[What you have to do] Look through the entries below and extract exactly the lines from the one containing "else if i = 0x2C00 ∧ k = 1" through the one containing "else if 0x8000", ends included.

Stored dataset items
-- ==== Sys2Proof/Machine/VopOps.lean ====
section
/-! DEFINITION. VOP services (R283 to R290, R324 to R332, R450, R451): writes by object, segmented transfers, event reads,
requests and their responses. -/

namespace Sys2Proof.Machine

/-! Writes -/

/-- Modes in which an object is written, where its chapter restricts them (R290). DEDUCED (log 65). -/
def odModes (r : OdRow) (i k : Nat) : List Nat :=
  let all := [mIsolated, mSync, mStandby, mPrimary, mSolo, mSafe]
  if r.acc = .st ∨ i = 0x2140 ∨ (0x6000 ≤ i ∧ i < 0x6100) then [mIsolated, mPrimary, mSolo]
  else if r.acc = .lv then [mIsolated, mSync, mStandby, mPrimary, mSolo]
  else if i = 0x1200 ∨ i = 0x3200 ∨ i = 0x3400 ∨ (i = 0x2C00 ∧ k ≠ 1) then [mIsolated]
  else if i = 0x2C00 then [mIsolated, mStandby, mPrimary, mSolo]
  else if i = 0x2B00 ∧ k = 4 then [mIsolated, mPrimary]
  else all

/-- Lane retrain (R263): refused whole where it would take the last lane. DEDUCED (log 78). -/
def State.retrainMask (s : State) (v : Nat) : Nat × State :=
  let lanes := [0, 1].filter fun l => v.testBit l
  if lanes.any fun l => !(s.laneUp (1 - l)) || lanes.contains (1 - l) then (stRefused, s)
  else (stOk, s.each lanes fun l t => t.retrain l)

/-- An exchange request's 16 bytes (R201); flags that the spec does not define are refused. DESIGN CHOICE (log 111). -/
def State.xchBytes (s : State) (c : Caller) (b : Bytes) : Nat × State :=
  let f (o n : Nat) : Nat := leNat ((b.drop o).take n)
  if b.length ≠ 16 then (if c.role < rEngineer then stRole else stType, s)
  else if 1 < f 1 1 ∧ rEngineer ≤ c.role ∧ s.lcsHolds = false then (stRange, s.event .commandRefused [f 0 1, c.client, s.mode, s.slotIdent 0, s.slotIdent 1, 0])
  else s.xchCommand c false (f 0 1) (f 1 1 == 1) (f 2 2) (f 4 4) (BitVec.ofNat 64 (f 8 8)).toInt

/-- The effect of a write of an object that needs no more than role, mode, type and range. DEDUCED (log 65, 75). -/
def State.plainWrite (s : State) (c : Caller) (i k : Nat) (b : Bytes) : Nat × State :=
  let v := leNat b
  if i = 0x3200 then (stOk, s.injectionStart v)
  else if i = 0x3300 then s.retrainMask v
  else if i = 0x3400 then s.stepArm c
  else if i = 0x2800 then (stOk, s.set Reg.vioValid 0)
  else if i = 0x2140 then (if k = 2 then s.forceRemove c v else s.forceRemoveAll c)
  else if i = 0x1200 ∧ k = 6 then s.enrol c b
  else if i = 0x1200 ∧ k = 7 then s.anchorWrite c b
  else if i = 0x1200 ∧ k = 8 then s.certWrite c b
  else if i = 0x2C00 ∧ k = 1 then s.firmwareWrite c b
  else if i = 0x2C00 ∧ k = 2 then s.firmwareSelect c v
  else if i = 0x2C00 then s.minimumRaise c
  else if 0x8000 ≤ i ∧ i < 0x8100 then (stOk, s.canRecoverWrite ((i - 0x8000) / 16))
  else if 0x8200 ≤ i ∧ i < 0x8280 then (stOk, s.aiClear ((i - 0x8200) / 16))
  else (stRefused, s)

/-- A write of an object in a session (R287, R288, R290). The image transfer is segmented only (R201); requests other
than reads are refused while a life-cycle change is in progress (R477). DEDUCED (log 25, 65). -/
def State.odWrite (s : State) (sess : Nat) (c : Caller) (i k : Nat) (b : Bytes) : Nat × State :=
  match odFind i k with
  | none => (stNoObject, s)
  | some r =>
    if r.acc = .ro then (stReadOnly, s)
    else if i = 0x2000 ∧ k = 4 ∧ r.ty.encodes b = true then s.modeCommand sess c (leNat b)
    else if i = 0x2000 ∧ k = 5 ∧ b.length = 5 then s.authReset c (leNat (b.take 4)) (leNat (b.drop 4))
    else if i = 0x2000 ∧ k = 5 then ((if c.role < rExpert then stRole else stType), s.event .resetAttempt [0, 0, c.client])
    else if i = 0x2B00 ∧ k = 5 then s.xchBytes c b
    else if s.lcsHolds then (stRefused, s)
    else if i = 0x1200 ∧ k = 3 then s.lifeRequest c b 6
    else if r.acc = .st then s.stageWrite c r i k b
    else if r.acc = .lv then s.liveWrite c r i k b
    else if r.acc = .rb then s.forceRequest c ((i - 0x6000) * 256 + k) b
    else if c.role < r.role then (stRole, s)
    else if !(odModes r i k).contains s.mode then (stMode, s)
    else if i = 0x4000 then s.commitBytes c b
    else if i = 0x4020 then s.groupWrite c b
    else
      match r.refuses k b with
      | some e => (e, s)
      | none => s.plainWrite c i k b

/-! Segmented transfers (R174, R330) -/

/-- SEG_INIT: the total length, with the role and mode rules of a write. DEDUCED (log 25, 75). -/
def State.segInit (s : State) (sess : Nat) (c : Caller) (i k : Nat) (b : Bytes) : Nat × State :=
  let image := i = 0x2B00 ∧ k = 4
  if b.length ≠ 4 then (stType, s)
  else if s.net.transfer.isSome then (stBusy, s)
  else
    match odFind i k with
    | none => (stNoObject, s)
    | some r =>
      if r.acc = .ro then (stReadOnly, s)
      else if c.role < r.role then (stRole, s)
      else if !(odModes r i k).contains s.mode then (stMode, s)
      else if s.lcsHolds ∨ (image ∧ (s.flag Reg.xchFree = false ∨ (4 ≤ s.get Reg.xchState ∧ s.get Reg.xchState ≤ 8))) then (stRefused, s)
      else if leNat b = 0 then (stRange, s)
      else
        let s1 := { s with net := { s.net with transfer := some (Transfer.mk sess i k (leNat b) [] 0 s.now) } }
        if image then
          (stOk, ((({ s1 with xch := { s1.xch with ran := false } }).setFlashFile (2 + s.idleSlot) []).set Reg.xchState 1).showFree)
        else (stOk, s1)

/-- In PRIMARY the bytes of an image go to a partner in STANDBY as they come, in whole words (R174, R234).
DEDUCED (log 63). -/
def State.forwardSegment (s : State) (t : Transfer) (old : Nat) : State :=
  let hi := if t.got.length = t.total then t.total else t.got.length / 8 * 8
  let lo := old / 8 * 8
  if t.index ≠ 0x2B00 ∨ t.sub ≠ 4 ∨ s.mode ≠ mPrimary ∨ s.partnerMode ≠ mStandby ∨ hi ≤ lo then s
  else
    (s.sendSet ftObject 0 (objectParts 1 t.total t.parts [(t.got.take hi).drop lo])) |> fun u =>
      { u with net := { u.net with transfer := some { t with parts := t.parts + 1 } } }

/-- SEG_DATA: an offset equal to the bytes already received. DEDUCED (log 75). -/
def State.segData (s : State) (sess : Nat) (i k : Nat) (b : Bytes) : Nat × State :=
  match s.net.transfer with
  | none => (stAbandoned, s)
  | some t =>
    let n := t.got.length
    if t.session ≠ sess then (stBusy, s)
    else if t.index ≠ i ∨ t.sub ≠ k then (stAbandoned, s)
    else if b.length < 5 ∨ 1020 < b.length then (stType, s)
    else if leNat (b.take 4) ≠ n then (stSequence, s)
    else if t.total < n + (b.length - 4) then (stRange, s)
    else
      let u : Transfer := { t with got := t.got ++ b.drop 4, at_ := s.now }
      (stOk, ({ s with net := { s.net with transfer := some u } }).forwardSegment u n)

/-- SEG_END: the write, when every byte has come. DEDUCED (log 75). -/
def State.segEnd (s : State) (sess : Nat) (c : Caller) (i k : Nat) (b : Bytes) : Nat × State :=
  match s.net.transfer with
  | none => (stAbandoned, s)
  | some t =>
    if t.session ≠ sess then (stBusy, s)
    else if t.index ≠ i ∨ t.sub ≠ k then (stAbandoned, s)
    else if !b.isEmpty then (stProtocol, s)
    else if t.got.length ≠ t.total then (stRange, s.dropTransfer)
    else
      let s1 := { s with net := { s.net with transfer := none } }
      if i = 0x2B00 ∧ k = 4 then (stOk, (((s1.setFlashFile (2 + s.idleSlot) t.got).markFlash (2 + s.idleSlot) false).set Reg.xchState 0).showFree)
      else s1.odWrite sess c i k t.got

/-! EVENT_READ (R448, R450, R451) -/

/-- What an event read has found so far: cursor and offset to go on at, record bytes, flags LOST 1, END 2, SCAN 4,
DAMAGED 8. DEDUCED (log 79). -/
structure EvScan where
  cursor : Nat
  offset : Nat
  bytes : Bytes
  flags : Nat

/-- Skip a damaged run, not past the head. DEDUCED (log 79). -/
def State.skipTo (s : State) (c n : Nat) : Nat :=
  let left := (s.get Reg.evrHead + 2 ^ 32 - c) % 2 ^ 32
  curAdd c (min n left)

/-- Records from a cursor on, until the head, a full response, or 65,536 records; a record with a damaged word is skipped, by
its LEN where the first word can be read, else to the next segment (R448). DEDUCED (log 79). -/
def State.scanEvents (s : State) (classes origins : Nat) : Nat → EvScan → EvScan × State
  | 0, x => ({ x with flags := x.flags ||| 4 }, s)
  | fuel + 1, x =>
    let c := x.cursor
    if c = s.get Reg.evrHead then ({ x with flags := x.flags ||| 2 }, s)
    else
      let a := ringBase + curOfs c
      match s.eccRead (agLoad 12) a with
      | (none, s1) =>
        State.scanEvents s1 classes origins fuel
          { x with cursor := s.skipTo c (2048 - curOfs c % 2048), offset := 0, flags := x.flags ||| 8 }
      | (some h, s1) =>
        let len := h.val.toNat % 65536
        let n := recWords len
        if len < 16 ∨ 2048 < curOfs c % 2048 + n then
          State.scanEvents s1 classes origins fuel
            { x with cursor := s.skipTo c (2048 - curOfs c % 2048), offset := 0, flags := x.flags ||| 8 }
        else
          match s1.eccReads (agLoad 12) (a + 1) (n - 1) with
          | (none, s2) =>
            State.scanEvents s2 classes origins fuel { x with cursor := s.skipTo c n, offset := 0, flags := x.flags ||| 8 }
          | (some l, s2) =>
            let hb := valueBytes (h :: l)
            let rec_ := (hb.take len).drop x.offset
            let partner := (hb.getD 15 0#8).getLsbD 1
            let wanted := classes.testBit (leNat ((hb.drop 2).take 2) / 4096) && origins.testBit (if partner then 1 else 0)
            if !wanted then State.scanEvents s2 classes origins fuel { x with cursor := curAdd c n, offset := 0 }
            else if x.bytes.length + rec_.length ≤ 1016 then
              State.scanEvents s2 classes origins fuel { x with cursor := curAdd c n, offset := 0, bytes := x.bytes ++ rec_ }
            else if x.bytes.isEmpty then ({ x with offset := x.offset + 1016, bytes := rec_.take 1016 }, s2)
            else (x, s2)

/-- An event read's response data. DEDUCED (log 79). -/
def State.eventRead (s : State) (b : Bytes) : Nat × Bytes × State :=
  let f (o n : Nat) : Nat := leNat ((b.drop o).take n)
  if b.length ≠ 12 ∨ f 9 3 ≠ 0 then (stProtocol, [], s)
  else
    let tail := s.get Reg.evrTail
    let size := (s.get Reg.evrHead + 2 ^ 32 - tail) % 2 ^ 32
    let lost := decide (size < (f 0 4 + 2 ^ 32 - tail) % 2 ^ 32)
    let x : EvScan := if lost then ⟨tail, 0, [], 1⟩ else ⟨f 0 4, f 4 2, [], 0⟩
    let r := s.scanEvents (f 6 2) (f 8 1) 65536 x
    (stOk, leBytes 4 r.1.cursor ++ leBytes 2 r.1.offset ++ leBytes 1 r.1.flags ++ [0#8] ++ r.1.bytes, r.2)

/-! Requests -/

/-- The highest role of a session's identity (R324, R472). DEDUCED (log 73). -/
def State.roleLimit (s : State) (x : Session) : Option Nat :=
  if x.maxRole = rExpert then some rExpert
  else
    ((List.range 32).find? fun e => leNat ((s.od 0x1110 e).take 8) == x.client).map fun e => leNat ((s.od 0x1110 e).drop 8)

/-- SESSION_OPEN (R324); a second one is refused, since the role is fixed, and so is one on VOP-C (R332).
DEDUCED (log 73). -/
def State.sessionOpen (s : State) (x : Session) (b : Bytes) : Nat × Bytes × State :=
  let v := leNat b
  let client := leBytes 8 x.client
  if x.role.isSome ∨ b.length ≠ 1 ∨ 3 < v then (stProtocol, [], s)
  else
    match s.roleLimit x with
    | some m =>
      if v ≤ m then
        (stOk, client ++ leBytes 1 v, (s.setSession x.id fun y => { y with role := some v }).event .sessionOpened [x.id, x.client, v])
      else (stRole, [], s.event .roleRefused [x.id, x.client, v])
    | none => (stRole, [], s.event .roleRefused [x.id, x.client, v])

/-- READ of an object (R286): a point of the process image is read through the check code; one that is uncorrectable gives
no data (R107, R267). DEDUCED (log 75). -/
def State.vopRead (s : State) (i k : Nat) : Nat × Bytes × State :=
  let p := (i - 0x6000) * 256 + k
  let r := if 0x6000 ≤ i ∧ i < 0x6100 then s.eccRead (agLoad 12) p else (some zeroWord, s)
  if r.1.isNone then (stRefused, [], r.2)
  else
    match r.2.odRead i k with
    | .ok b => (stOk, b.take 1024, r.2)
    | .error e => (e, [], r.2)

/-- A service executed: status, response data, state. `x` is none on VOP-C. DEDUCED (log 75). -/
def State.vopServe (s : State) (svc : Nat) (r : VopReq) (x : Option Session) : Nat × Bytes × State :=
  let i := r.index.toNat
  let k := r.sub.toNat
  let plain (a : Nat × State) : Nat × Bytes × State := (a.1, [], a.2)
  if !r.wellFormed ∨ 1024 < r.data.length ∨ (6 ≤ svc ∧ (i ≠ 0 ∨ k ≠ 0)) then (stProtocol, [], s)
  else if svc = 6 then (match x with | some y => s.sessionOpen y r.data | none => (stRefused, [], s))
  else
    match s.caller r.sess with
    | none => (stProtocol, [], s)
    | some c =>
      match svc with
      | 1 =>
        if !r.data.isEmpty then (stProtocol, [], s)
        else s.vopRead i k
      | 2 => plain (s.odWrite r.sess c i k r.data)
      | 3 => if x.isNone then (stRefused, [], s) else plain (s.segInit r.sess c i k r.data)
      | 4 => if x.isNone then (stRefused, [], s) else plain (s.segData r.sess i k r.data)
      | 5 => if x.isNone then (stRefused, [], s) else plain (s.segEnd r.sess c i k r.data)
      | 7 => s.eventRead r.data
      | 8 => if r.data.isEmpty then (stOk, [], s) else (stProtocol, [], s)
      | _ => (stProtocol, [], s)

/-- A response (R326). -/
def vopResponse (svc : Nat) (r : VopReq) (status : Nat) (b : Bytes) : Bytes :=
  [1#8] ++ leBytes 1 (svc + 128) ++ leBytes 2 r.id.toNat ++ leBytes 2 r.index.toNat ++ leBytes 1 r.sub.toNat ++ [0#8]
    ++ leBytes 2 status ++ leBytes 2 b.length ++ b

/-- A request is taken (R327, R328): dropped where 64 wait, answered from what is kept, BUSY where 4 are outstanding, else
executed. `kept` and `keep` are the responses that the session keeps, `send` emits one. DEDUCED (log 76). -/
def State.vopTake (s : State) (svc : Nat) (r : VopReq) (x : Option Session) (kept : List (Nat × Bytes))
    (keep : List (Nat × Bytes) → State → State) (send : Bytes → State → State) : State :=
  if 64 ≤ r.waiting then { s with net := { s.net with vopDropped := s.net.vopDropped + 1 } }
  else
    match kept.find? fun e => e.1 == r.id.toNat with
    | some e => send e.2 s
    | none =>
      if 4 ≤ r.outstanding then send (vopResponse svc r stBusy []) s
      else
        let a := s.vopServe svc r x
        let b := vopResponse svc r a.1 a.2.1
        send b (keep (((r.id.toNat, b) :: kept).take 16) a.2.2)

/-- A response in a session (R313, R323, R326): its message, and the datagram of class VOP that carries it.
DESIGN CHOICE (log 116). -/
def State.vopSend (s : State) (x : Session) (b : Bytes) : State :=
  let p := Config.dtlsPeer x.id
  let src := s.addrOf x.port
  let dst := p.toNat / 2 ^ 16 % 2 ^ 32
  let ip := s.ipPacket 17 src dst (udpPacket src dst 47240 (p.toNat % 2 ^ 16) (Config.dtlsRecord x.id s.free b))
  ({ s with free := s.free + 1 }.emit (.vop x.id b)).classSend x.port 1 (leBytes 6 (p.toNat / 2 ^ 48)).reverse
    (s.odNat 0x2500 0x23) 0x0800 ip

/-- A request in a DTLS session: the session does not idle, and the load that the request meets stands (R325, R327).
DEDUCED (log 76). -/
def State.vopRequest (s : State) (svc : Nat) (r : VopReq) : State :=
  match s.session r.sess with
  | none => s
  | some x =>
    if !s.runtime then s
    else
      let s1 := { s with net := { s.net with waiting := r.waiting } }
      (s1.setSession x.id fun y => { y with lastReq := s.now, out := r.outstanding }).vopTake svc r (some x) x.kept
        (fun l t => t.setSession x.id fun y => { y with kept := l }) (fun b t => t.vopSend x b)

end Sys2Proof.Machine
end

[Finished task]
  else if i = 0x2C00 ∧ k = 1 then s.firmwareWrite c b
  else if i = 0x2C00 ∧ k = 2 then s.firmwareSelect c v
  else if i = 0x2C00 then s.minimumRaise c
  else if 0x8000 ≤ i ∧ i < 0x8100 then (stOk, s.canRecoverWrite ((i - 0x8000) / 16))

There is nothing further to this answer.